Tenko and Mope both started out with a bunch of tests in the same file. An array or object with lots of test cases or a describe() and it() approach. Either way, it contained inline snapshots, or expected outputs. But these just don't scale. For Tenko I did (automatically) rewrite every test to individual files (20k or so?). For Mope I didn't get that far. At this point Tenko has 33k test cases and I think 95% code coverage (pretty good for a parser). Mope has about 1400 input code test cases, which are often more complex in nature than Tenko's test cases. But they are still tucked in grouped files, making them awkward to update. Especially in terms of updating the lint warnings.

This time I decided to spend some time ahead of writing the first concrete line of code with setting up snapshot tests. It's a bit copy/paste from Tenko and Mope but in the end it means I now have a good begin for snapshot testing of the project. That framework will be expanded as time goes on, just like Tenko's testing environment evolved over time.

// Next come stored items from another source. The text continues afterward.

-- ==== Sys2Proof/Laws/KeepsSeqOps.lean ====
section
/-! SUPPORT. What the operations of Machine/SeqOps.lean leave alone. -/

set_option linter.unusedTactic false
set_option linter.unreachableTactic false

namespace Sys2Proof.Machine

theorem State.evalHdone_keeps {s t : State} (h : s.Keeps t)  : s.Keeps (State.evalHdone t) := by
  unfold State.evalHdone; try dsimp only
  repeat' (first | with_reducible assumption | intro _ | with_reducible apply State.keeps_ite | with_reducible apply State.keeps_ite₁ | with_reducible apply State.keeps_ite₂ | with_reducible apply State.setB_keeps | split | dsimp only | fail_if_no_progress with_reducible refine State.keeps_lit ?_ rfl rfl rfl rfl rfl)

theorem State.evalHdone_moves {s t : State} (h : s.Moves t)  : s.Moves (State.evalHdone t) :=
  h.keeps (State.evalHdone_keeps (State.keeps_refl _))

theorem State.seqDecide_keeps {s t : State} (h : s.Keeps t) (step : Nat) (dir : Nat) (dec : Nat) : s.Keeps (State.seqDecide t step dir dec) := by
  unfold State.seqDecide; try dsimp only
  repeat' (first | with_reducible assumption | intro _ | with_reducible apply State.keeps_ite | with_reducible apply State.keeps_ite₁ | with_reducible apply State.keeps_ite₂ | with_reducible apply State.histAdd_keeps | split | dsimp only | fail_if_no_progress with_reducible refine State.keeps_lit ?_ rfl rfl rfl rfl rfl)

theorem State.seqDecide_moves {s t : State} (h : s.Moves t) (step : Nat) (dir : Nat) (dec : Nat) : s.Moves (State.seqDecide t step dir dec) :=
  h.keeps (State.seqDecide_keeps (State.keeps_refl _) _ _ _)

theorem State.setExt_keeps {s t : State} (h : s.Keeps t) (k : Nat) (b : Bool) : s.Keeps (State.setExt t k b) := by
  unfold State.setExt; try dsimp only
  repeat' (first | with_reducible assumption | intro _ | with_reducible apply State.keeps_ite | with_reducible apply State.keeps_ite₁ | with_reducible apply State.keeps_ite₂ | split | dsimp only | fail_if_no_progress with_reducible refine State.keeps_lit ?_ rfl rfl rfl rfl rfl)

theorem State.stepDown_keeps {s t : State} (h : s.Keeps t) (k : Nat) : s.Keeps (State.stepDown t k) := by
  unfold State.stepDown; try dsimp only
  repeat' (first | with_reducible assumption | intro _ | with_reducible apply State.keeps_ite | with_reducible apply State.keeps_ite₁ | with_reducible apply State.keeps_ite₂ | with_reducible apply State.seqDecide_keeps | with_reducible apply State.setB_keeps | with_reducible apply State.setF_keeps | with_reducible apply State.each_keeps' | with_reducible apply State.clTurnOff_keeps | with_reducible apply State.when_keeps | with_reducible apply State.setExt_keeps | split | dsimp only | fail_if_no_progress with_reducible refine State.keeps_lit ?_ rfl rfl rfl rfl rfl)

theorem State.stepDown_moves {s t : State} (h : s.Moves t) (k : Nat) : s.Moves (State.stepDown t k) :=
  h.keeps (State.stepDown_keeps (State.keeps_refl _) _)

theorem State.stepUp_keeps {s t : State} (h : s.Keeps t) (k : Nat) : s.Keeps (State.stepUp t k) := by
  unfold State.stepUp; try dsimp only
  repeat' (first | with_reducible assumption | intro _ | with_reducible apply State.keeps_ite | with_reducible apply State.keeps_ite₁ | with_reducible apply State.keeps_ite₂ | with_reducible apply State.seqDecide_keeps | with_reducible apply State.setF_keeps | with_reducible apply State.each_keeps' | with_reducible apply State.clStart_keeps | with_reducible apply State.when_keeps | with_reducible apply State.setExt_keeps | split | dsimp only | fail_if_no_progress with_reducible refine State.keeps_lit ?_ rfl rfl rfl rfl rfl)

theorem State.stepUp_moves {s t : State} (h : s.Moves t) (k : Nat) : s.Moves (State.stepUp t k) :=
  h.keeps (State.stepUp_keeps (State.keeps_refl _) _)

theorem State.Moves.sequpEntry {s t : State} (h : s.Moves t) (hn : t.dev ≠ .safe) : s.Moves t.sequpEntry := by
  have h1 := h.enter .sequp (fun x => absurd x hn)
  unfold State.sequpEntry; dsimp only
  repeat' (first | with_reducible assumption | intro _ | with_reducible apply State.moves_ite | with_reducible apply State.moves_ite₁ | with_reducible apply State.stepUp_moves | with_reducible apply State.evalBen_moves | with_reducible apply State.evalFeedSel_moves | with_reducible apply State.setB_moves | with_reducible apply State.setF_moves | with_reducible apply State.each_moves | with_reducible apply State.updCl_moves | with_reducible apply State.setReg_moves | split | dsimp only | fail_if_no_progress with_reducible refine State.moves_lit ?_ rfl rfl rfl rfl rfl)

theorem State.evalStart_moves {s t : State} (h : s.Moves t) : s.Moves t.evalStart := by
  unfold State.evalStart
  split
  · rename_i hc
    exact h.sequpEntry (by simp_all)
  · exact h

theorem State.Moves.seqdnEnd {s t : State} (h : s.Moves t) (hn : t.dev ≠ .safe) : s.Moves t.seqdnEnd := by
  unfold State.seqdnEnd; dsimp only
  refine State.moves_ite (State.evalStart_moves (State.Moves.keeps ?_ (State.setB_keeps (State.keeps_refl _) _ _ _)))
    (State.Moves.keeps ?_ (State.setB_keeps (State.keeps_refl _) _ _ _)) <;>
  · refine State.when_moves (State.Moves.keeps (State.Moves.enter ?_ _ ?_) (State.evalBen_keeps (State.keeps_refl _))) _ ?_
    · repeat' (first | with_reducible assumption | intro _ | with_reducible apply State.moves_ite | with_reducible apply State.moves_ite₁ | with_reducible apply State.setB_moves | with_reducible apply State.allGatesOff_moves | with_reducible apply State.when_moves | split | dsimp only | fail_if_no_progress with_reducible refine State.moves_lit ?_ rfl rfl rfl rfl rfl)
    · refine fun x => absurd ?_ hn
      refine Eq.trans (Eq.symm (State.Keeps.dev (?_ : State.Keeps t _))) x
      have h := State.keeps_refl t
      repeat' (first | with_reducible assumption | intro _ | with_reducible apply State.keeps_ite | with_reducible apply State.keeps_ite₁ | with_reducible apply State.setB_keeps | with_reducible apply State.allGatesOff_keeps | with_reducible apply State.when_keeps | split | dsimp only | fail_if_no_progress with_reducible refine State.keeps_lit ?_ rfl rfl rfl rfl rfl)
    · exact fun {u} k => State.Moves.keeps k (State.setB_keeps (State.keeps_refl _) _ _ _)

theorem State.Moves.seqdnFrom {s t : State} (h : s.Moves t) (hn : t.dev ≠ .safe) (k : Nat) : s.Moves (t.seqdnFrom k) := by
  unfold State.seqdnFrom
  split
  · exact h.keeps (State.stepDown_keeps (State.keeps_refl _) _)
  · exact h.seqdnEnd hn

theorem State.enter_dev (s : State) (d : DevState) : (s.enter d).dev = d := by
  unfold State.enter; dsimp only
  refine Eq.trans (State.Keeps.dev (s := { s.histAdd (histCode 1 (s.dev.code + 16 * d.code)) with dev := d }) ?_) rfl
  refine State.when_keeps (State.when_keeps (State.when_keeps (State.setB_keeps (State.keeps_refl _) _ _ _) _ ?_) _ ?_) _ ?_ <;> intro u h
  · exact State.stopTrains_keeps (State.setB_keeps h _ _ _)
  · exact State.clearRequests_keeps h
  · refine State.setF_keeps ?_ _ _ _
    with_reducible apply State.keeps_lit h <;> rfl

theorem State.Moves.seqdnEntry {s t : State} (h : s.Moves t) (hn : t.dev ≠ .safe) : s.Moves t.seqdnEntry := by
  have h1 : s.Moves (State.enter { t with pins := { t.pins with pwrgd := false } } .seqdn) :=
    State.Moves.enter (by with_reducible apply State.moves_lit h <;> rfl) .seqdn (fun x => absurd x hn)
  have hd := State.enter_dev { t with pins := { t.pins with pwrgd := false } } .seqdn
  unfold State.seqdnEntry; dsimp only
  refine State.Moves.seqdnFrom ?_ ?_ _
  · repeat' (first | with_reducible assumption | intro _ | with_reducible apply State.moves_ite | with_reducible apply State.moves_ite₁ | with_reducible apply State.evalBen_moves | with_reducible apply State.setB_moves | split | dsimp only | fail_if_no_progress with_reducible refine State.moves_lit ?_ rfl rfl rfl rfl rfl)
  · generalize State.enter { t with pins := { t.pins with pwrgd := false } } .seqdn = e at hd ⊢
    refine fun x => absurd (hd.symm.trans ((State.Keeps.dev (?_ : State.Keeps e _)).symm.trans x)) (by decide)
    have h := State.keeps_refl e
    repeat' (first | with_reducible assumption | intro _ | with_reducible apply State.keeps_ite | with_reducible apply State.keeps_ite₁ | with_reducible apply State.evalBen_keeps | with_reducible apply State.setB_keeps | split | dsimp only | fail_if_no_progress with_reducible refine State.keeps_lit ?_ rfl rfl rfl rfl rfl)

theorem State.evalOnreq_moves {s t : State} (h : s.Moves t) : s.Moves t.evalOnreq := by
  unfold State.evalOnreq; dsimp only
  refine State.evalStart_moves (State.when_moves (State.when_moves (State.setB_moves h _ _ _) _ ?_) _ ?_) <;> intro u k <;> split
  · exact State.setB_moves (State.setB_moves k _ _ _) _ _ _
  · rename_i hc
    exact (State.setB_moves k _ _ _).seqdnEntry (by rw [hc]; decide)
  · exact State.setB_moves (State.setB_moves k _ _ _) _ _ _
  · exact State.setB_moves k _ _ _
  · exact State.setB_moves k _ _ _
  · exact State.setB_moves k _ _ _
  · exact k

theorem State.sysfltDrive_keeps {s t : State} (h : s.Keeps t)  : s.Keeps (State.sysfltDrive t) := by
  unfold State.sysfltDrive; try dsimp only
  repeat' (first | with_reducible assumption | intro _ | with_reducible apply State.keeps_ite | with_reducible apply State.keeps_ite₁ | with_reducible apply State.keeps_ite₂ | with_reducible apply State.setB_keeps | split | dsimp only | fail_if_no_progress with_reducible refine State.keeps_lit ?_ rfl rfl rfl rfl rfl)

theorem State.sysfltDrive_moves {s t : State} (h : s.Moves t)  : s.Moves (State.sysfltDrive t) :=
  h.keeps (State.sysfltDrive_keeps (State.keeps_refl _))

theorem State.safeOff_moves {s t : State} (h : s.Moves t) : s.Moves t.safeOff := by
  unfold State.safeOff; dsimp only
  repeat' (first | with_reducible assumption | with_reducible refine State.Moves.enter ?_ _ (fun _ => rfl) | intro _ | with_reducible apply State.moves_ite | with_reducible apply State.moves_ite₁ | with_reducible apply State.each_moves | with_reducible apply State.clOff_moves | with_reducible apply State.updPh_moves | with_reducible apply State.setB_moves | with_reducible apply State.sysfltDrive_moves | split | dsimp only | fail_if_no_progress with_reducible refine State.moves_lit ?_ rfl rfl rfl rfl rfl)

theorem State.packageOff_moves {s t : State} (h : s.Moves t) : s.Moves t.packageOff := by
  unfold State.packageOff
  split
  · rename_i hc
    exact h.seqdnEntry (fun x => by rw [x] at hc; exact absurd hc (by decide))
  · exact h

theorem State.subDown_keeps {s t : State} (h : s.Keeps t) (k : Nat) : s.Keeps (State.subDown t k) := by
  unfold State.subDown; try dsimp only
  repeat' (first | with_reducible assumption | intro _ | with_reducible apply State.keeps_ite | with_reducible apply State.keeps_ite₁ | with_reducible apply State.keeps_ite₂ | with_reducible apply State.seqDecide_keeps | with_reducible apply State.each_keeps' | with_reducible apply State.clTurnOff_keeps | with_reducible apply State.when_keeps | with_reducible apply State.setExt_keeps | split | dsimp only | fail_if_no_progress with_reducible refine State.keeps_lit ?_ rfl rfl rfl rfl rfl)

theorem State.subFrom_keeps {s t : State} (h : s.Keeps t) (k : Nat) : s.Keeps (State.subFrom t k) := by
  unfold State.subFrom; try dsimp only
  repeat' (first | with_reducible assumption | intro _ | with_reducible apply State.keeps_ite | with_reducible apply State.keeps_ite₁ | with_reducible apply State.keeps_ite₂ | with_reducible apply State.subDown_keeps | split | dsimp only | fail_if_no_progress with_reducible refine State.keeps_lit ?_ rfl rfl rfl rfl rfl)

theorem State.subFrom_moves {s t : State} (h : s.Moves t) (k : Nat) : s.Moves (State.subFrom t k) :=
  h.keeps (State.subFrom_keeps (State.keeps_refl _) _)

theorem State.partialOff_keeps {s t : State} (h : s.Keeps t) (ns : List (Fin 16)) (xs : List (Fin 4)) (mark : Bool) : s.Keeps (State.partialOff t ns xs mark) := by
  unfold State.partialOff; try dsimp only
  repeat' (first | with_reducible assumption | intro _ | with_reducible apply State.keeps_ite | with_reducible apply State.keeps_ite₁ | with_reducible apply State.keeps_ite₂ | with_reducible apply State.when_keeps | with_reducible apply State.each_keeps' | with_reducible apply State.updCl_keeps | with_reducible apply State.subFrom_keeps | split | dsimp only | fail_if_no_progress with_reducible refine State.keeps_lit ?_ rfl rfl rfl rfl rfl)

theorem State.partialOff_moves {s t : State} (h : s.Moves t) (ns : List (Fin 16)) (xs : List (Fin 4)) (mark : Bool) : s.Moves (State.partialOff t ns xs mark) :=
  h.keeps (State.partialOff_keeps (State.keeps_refl _) _ _ _)

theorem State.clusterSeqoff_keeps {s t : State} (h : s.Keeps t) (n : Fin 16) (mark : Bool) : s.Keeps (State.clusterSeqoff t n mark) := by
  unfold State.clusterSeqoff; try dsimp only
  repeat' (first | with_reducible assumption | intro _ | with_reducible apply State.keeps_ite | with_reducible apply State.keeps_ite₁ | with_reducible apply State.keeps_ite₂ | with_reducible apply State.partialOff_keeps | split | dsimp only | fail_if_no_progress with_reducible refine State.keeps_lit ?_ rfl rfl rfl rfl rfl)

end Sys2Proof.Machine
end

I picked markdown as the output again. It allows for a nice legible test case with input, output, and descriptions written in the same document. It also renders nicely on github. And we can use Prettier to make the output consistent, regardless of what happens to spaces when printing. This means the test case contains input and output in the same place (I don't like it when snapshots are in a different file) and we can copy/paste test cases to adjust them slightly.

The code is wrapped in code fences of quintuple backticks, which makes "parsing" easy. I use the headers as semantic relevant blocks and then parse the inputs and outputs from it. The code fence can contain a label indicating the file name (for ESM purposes) and my experience with Tenko tells me that this works quite well across the board. Plus, Preval only has to care about correct JS programs, making it even easier.

I rely on git for detecting changes of the snapshot in test files whenever anything in the source changes. This way you can easily see what happens when you change something and you can easily undo this through git. While it does give you a very hard dependency on the quality and coverage of your tests, I like it this way for these kinds of projects since the input is well bound and I think I'm pretty good at creating all the test cases.

One thing I still have to create is a better way to diff. With Tenko the runner will print a proper comparison between old and new test case when it detects changes. When using plain diff you often don't see enough context because the input and output are so far away from each other. This makes reviewing changes much harder. Instead I prefer a side-by-side diff (colordiff -y) while cutting away certain boiler plate parts but leaving others, regardless of changes.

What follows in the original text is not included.